Go through the entries, filter for the word "namespace", and copy every line that has it.

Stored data
*** Block opens ***

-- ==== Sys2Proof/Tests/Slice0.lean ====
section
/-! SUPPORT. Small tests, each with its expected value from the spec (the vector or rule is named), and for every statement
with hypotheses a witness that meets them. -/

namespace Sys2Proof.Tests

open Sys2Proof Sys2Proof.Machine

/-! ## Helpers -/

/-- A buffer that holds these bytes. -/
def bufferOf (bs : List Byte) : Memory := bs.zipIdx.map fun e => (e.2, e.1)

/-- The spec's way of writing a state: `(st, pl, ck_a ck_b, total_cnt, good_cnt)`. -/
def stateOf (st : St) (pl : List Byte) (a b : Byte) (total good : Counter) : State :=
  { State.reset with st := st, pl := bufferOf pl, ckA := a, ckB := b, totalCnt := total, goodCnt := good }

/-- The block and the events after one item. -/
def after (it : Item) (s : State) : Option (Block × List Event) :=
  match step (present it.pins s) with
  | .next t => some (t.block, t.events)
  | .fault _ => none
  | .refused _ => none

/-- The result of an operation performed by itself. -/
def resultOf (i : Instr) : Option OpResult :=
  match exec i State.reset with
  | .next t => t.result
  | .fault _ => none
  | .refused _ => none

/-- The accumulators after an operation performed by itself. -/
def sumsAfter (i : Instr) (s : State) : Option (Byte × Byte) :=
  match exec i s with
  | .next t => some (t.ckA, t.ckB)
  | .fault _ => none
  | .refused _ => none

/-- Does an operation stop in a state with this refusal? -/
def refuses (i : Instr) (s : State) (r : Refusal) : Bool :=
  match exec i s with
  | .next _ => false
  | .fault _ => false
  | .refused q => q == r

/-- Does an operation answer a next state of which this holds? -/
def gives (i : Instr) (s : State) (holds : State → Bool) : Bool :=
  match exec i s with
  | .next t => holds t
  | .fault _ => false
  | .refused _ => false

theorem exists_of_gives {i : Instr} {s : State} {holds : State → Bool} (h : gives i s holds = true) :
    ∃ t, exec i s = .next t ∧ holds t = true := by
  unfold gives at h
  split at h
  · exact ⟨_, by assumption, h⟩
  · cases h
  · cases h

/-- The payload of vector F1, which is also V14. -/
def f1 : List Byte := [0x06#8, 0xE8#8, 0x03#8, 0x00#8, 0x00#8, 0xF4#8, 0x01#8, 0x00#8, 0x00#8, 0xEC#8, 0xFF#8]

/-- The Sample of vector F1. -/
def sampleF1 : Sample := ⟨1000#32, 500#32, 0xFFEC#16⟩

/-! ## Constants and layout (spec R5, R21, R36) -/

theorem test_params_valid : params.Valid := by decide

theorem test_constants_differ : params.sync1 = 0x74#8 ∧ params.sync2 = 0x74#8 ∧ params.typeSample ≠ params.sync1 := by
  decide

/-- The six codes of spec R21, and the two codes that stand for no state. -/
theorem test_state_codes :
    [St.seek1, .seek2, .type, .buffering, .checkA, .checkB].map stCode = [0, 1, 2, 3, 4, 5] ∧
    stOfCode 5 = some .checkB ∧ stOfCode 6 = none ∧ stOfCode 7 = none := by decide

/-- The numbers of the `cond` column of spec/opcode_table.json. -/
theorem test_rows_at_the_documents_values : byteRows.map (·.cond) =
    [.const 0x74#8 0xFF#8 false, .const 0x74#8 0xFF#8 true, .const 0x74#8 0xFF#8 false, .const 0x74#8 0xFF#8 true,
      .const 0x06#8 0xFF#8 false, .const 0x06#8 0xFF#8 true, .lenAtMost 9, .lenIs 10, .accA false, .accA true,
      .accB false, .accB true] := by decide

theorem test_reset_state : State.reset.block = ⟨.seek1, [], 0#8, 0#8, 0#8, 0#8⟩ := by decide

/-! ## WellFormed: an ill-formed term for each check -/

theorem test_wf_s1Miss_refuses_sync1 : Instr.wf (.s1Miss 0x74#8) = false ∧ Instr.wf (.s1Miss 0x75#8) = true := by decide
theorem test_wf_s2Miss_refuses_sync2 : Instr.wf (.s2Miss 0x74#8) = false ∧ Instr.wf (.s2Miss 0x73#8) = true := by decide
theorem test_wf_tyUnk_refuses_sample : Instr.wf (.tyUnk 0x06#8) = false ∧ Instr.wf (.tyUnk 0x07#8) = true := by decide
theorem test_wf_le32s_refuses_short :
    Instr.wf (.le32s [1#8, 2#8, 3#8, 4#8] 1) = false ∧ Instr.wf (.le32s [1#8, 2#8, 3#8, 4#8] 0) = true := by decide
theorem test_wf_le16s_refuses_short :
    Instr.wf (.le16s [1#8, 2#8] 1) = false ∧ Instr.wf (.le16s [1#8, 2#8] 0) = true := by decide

*** Block closes ***
*** Block opens ***

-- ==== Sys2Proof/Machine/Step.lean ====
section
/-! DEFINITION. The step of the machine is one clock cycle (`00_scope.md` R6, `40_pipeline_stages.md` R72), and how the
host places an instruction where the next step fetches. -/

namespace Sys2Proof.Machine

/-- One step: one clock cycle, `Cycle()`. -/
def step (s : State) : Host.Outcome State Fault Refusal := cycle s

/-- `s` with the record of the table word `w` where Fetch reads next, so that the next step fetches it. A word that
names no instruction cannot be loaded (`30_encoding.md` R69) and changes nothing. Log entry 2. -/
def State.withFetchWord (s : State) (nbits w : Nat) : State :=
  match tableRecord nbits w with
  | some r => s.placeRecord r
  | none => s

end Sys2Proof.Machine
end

*** Block closes ***
*** Block opens ***

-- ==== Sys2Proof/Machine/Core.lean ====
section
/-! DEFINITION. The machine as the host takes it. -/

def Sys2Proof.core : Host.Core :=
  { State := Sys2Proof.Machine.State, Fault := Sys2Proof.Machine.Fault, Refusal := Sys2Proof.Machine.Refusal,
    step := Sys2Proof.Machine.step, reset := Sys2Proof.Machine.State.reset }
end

*** Block closes ***

> [Answer space]
namespace Sys2Proof.Tests
namespace Sys2Proof.Machine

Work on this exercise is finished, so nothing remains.